- Required work -
The response is to be the full listing, set down exactly.
Data records START
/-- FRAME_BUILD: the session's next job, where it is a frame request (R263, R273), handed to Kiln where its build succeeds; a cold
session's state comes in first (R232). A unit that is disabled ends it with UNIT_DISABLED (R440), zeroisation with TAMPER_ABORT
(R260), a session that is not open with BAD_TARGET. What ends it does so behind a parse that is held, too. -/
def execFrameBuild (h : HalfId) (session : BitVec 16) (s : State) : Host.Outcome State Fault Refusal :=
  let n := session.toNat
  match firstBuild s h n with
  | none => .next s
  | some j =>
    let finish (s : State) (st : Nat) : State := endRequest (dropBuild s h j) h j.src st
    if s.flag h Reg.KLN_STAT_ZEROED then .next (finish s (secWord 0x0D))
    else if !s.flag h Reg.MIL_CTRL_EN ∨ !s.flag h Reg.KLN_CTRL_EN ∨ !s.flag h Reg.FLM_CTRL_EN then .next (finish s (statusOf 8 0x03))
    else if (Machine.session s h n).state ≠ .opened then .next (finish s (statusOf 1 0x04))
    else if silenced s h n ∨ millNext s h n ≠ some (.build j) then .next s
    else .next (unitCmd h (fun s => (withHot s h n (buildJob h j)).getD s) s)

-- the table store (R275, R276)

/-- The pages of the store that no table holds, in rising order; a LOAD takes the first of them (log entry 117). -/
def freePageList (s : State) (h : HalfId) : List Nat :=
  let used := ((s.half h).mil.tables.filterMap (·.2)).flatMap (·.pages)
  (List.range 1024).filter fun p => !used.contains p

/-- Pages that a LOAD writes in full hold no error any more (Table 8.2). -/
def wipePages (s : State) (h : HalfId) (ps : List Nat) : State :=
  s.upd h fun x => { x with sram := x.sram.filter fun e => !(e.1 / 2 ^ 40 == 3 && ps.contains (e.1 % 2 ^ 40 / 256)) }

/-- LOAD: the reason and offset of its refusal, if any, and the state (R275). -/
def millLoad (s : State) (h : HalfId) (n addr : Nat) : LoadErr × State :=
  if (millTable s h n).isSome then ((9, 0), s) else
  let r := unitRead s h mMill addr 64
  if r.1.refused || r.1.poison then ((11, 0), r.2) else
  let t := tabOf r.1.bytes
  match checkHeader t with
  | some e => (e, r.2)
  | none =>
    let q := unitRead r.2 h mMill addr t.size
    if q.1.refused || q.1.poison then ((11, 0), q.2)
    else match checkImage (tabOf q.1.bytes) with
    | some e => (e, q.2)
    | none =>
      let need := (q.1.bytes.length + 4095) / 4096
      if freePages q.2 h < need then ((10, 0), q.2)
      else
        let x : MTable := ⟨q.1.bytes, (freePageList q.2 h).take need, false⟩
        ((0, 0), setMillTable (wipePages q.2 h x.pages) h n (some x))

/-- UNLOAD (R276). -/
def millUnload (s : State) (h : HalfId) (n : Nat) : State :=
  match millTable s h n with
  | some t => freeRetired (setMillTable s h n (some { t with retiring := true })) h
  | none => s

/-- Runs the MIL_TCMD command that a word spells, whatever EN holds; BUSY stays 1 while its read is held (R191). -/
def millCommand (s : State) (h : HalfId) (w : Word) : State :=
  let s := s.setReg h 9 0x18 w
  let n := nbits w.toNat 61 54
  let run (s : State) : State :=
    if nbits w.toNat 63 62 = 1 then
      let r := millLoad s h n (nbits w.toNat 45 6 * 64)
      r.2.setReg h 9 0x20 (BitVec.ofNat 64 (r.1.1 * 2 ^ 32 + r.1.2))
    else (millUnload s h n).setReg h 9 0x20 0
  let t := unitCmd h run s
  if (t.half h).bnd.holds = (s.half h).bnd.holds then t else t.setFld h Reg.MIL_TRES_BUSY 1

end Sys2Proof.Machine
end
Data records END
- Response area -
/-- FRAME_BUILD: the session's next job, where it is a frame request (R263, R273), handed to Kiln where its build succeeds; a cold
session's state comes in first (R232). A unit that is disabled ends it with UNIT_DISABLED (R440), zeroisation with TAMPER_ABORT
(R260), a session that is not open with BAD_TARGET. What ends it does so behind a parse that is held, too. -/
def execFrameBuild (h : HalfId) (session : BitVec 16) (s : State) : Host.Outcome State Fault Refusal :=
  let n := session.toNat
  match firstBuild s h n with
  | none => .next s
  | some j =>
    let finish (s : State) (st : Nat) : State := endRequest (dropBuild s h j) h j.src st
    if s.flag h Reg.KLN_STAT_ZEROED then .next (finish s (secWord 0x0D))
    else if !s.flag h Reg.MIL_CTRL_EN ∨ !s.flag h Reg.KLN_CTRL_EN ∨ !s.flag h Reg.FLM_CTRL_EN then .next (finish s (statusOf 8 0x03))
    else if (Machine.session s h n).state ≠ .opened then .next (finish s (statusOf 1 0x04))
    else if silenced s h n ∨ millNext s h n ≠ some (.build j) then .next s
    else .next (unitCmd h (fun s => (withHot s h n (buildJob h j)).getD s) s)

-- the table store (R275, R276)

/-- The pages of the store that no table holds, in rising order; a LOAD takes the first of them (log entry 117). -/
def freePageList (s : State) (h : HalfId) : List Nat :=
  let used := ((s.half h).mil.tables.filterMap (·.2)).flatMap (·.pages)
  (List.range 1024).filter fun p => !used.contains p

/-- Pages that a LOAD writes in full hold no error any more (Table 8.2). -/
def wipePages (s : State) (h : HalfId) (ps : List Nat) : State :=
  s.upd h fun x => { x with sram := x.sram.filter fun e => !(e.1 / 2 ^ 40 == 3 && ps.contains (e.1 % 2 ^ 40 / 256)) }

/-- LOAD: the reason and offset of its refusal, if any, and the state (R275). -/
def millLoad (s : State) (h : HalfId) (n addr : Nat) : LoadErr × State :=
  if (millTable s h n).isSome then ((9, 0), s) else
  let r := unitRead s h mMill addr 64
  if r.1.refused || r.1.poison then ((11, 0), r.2) else
  let t := tabOf r.1.bytes
  match checkHeader t with
  | some e => (e, r.2)
  | none =>
    let q := unitRead r.2 h mMill addr t.size
    if q.1.refused || q.1.poison then ((11, 0), q.2)
    else match checkImage (tabOf q.1.bytes) with
    | some e => (e, q.2)
    | none =>
      let need := (q.1.bytes.length + 4095) / 4096
      if freePages q.2 h < need then ((10, 0), q.2)
      else
        let x : MTable := ⟨q.1.bytes, (freePageList q.2 h).take need, false⟩
        ((0, 0), setMillTable (wipePages q.2 h x.pages) h n (some x))

/-- UNLOAD (R276). -/
def millUnload (s : State) (h : HalfId) (n : Nat) : State :=
  match millTable s h n with
  | some t => freeRetired (setMillTable s h n (some { t with retiring := true })) h
  | none => s

/-- Runs the MIL_TCMD command that a word spells, whatever EN holds; BUSY stays 1 while its read is held (R191). -/
def millCommand (s : State) (h : HalfId) (w : Word) : State :=
  let s := s.setReg h 9 0x18 w
  let n := nbits w.toNat 61 54
  let run (s : State) : State :=
    if nbits w.toNat 63 62 = 1 then
      let r := millLoad s h n (nbits w.toNat 45 6 * 64)
      r.2.setReg h 9 0x20 (BitVec.ofNat 64 (r.1.1 * 2 ^ 32 + r.1.2))
    else (millUnload s h n).setReg h 9 0x20 0
  let t := unitCmd h run s
  if (t.half h).bnd.holds = (s.half h).bnd.holds then t else t.setFld h Reg.MIL_TRES_BUSY 1

end Sys2Proof.Machine
end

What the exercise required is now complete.